SUPPLIED RECORDS below:
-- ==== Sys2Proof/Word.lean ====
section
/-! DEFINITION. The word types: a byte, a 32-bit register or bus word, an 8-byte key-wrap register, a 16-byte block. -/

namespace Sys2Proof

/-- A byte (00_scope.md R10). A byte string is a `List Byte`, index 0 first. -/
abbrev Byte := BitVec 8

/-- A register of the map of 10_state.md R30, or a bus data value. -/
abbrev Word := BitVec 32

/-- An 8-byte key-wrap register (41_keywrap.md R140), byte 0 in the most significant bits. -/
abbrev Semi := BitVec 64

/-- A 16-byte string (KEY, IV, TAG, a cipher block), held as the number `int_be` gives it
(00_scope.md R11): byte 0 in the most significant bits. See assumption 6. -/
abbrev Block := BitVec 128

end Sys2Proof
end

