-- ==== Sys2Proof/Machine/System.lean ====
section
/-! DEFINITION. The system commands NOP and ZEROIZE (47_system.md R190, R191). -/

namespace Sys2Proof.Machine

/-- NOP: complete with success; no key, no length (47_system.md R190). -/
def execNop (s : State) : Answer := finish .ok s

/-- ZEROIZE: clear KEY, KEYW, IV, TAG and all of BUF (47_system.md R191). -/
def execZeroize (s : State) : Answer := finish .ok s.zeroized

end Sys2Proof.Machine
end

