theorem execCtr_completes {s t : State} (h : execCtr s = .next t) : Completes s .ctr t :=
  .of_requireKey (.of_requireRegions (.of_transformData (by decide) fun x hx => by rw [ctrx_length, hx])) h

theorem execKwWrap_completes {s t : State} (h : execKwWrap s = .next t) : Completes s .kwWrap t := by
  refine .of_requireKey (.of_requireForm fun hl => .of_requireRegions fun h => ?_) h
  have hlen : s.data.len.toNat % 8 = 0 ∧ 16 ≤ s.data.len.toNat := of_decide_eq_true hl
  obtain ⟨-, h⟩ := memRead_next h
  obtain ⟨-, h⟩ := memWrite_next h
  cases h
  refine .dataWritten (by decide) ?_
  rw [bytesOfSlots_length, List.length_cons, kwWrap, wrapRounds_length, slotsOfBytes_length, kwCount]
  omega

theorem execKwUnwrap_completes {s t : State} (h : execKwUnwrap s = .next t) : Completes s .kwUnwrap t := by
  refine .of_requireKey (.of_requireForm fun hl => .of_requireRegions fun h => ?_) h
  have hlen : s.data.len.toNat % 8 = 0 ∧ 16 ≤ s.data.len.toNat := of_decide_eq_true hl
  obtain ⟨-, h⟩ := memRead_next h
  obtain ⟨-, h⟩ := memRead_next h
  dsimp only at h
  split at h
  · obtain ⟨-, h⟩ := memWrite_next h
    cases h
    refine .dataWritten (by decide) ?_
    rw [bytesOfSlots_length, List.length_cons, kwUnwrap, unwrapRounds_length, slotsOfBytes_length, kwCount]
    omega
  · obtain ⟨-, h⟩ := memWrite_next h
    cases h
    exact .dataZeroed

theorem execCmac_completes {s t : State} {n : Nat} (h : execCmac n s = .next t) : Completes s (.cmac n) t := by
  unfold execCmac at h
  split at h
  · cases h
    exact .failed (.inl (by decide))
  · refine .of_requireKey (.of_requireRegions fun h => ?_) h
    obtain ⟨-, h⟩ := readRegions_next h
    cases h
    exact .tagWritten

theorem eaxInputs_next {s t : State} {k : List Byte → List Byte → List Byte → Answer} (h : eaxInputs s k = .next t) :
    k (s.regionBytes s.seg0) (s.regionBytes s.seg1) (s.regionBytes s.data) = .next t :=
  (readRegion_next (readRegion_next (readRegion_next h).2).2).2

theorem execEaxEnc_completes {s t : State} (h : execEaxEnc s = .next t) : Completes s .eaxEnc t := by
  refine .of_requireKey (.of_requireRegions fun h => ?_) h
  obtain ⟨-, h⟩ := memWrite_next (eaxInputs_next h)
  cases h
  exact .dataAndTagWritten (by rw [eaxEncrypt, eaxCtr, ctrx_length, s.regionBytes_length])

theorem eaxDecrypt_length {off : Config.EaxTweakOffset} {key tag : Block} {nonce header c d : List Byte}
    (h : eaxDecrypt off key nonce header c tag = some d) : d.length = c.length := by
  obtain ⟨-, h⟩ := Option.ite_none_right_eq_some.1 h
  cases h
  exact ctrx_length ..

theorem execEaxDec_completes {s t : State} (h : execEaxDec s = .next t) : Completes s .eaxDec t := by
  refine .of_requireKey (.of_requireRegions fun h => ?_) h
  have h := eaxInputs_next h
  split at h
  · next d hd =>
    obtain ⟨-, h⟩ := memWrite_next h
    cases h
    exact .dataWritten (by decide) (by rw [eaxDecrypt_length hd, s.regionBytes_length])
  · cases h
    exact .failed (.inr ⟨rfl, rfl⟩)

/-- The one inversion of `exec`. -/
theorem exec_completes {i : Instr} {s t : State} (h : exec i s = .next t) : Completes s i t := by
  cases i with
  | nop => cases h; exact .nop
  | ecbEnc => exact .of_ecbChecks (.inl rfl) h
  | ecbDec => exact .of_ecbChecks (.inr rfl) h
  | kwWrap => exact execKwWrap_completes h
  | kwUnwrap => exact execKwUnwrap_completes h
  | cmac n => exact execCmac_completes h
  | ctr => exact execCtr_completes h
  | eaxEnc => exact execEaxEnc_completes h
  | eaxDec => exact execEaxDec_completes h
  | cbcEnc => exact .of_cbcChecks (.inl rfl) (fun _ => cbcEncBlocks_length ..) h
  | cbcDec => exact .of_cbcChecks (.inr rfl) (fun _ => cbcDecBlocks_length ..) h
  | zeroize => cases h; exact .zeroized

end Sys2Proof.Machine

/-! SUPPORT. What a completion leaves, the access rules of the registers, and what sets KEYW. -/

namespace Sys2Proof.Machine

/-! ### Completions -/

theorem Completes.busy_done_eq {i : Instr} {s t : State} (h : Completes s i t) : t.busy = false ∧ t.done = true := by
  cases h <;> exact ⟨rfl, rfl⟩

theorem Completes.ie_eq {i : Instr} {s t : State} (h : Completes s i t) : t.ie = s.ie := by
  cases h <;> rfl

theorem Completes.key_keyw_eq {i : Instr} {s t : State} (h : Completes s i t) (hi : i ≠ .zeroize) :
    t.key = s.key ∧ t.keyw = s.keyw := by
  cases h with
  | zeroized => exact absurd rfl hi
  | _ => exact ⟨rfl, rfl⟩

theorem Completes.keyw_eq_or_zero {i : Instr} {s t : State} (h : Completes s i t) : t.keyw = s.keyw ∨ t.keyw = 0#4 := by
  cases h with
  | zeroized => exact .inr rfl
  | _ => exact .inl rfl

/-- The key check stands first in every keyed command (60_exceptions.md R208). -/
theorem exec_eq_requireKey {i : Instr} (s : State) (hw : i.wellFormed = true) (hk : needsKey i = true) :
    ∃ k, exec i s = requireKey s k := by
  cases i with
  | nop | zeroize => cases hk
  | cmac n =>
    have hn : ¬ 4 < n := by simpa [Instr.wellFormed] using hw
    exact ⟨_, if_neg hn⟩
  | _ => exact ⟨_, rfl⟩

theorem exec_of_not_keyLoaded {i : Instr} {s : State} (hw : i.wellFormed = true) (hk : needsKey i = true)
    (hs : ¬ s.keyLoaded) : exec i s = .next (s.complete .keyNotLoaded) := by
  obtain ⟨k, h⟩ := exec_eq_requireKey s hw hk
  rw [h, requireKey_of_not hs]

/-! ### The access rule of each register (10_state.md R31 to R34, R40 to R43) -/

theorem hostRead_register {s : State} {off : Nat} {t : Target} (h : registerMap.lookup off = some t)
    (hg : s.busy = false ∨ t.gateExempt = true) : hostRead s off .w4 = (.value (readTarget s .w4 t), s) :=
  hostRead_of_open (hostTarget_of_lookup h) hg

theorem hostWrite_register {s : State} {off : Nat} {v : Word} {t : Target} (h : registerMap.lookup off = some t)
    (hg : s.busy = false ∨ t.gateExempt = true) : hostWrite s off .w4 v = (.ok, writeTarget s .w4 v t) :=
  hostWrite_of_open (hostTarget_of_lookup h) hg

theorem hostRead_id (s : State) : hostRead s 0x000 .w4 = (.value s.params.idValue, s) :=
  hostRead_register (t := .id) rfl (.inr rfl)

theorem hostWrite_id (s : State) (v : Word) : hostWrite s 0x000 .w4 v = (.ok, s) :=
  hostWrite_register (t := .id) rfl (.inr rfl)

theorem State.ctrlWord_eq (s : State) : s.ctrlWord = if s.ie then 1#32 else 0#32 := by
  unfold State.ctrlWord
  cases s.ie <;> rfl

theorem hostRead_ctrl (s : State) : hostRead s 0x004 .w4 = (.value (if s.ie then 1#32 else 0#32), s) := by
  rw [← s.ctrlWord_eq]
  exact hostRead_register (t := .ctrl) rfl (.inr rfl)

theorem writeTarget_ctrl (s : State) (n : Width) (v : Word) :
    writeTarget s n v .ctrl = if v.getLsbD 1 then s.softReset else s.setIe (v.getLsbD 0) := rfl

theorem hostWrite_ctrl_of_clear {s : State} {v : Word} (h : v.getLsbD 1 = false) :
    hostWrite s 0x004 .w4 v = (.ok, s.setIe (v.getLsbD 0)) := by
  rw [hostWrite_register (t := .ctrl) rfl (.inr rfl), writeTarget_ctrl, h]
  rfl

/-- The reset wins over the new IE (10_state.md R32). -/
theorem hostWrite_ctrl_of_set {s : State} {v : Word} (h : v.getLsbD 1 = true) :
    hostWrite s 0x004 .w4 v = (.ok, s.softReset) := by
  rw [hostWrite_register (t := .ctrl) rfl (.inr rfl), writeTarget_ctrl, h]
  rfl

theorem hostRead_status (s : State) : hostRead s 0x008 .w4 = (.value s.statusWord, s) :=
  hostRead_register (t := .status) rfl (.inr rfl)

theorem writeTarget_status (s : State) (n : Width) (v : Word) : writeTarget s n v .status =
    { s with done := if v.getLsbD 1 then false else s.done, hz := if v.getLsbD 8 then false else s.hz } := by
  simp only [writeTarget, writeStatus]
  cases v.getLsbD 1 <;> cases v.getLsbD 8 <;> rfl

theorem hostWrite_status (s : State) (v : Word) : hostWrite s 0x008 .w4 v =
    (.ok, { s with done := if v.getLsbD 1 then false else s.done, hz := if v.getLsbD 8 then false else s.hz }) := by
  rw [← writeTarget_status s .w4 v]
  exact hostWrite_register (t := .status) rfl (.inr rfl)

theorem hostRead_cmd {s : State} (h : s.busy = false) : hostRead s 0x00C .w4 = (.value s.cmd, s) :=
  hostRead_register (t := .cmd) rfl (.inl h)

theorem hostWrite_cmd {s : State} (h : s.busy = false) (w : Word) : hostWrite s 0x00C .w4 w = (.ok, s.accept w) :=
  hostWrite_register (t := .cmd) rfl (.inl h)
End of SUPPLIED RECORDS.
An exact copy of the lines above, from the one containing "hostWrite s 0x004 .w4 v = (.ok, s.softReset)" through the one containing "hostRead_register (t := .status)", is the whole of the answer.

    hostWrite s 0x004 .w4 v = (.ok, s.softReset) := by
  rw [hostWrite_register (t := .ctrl) rfl (.inr rfl), writeTarget_ctrl, h]
  rfl

theorem hostRead_status (s : State) : hostRead s 0x008 .w4 = (.value s.statusWord, s) :=
  hostRead_register (t := .status) rfl (.inr rfl)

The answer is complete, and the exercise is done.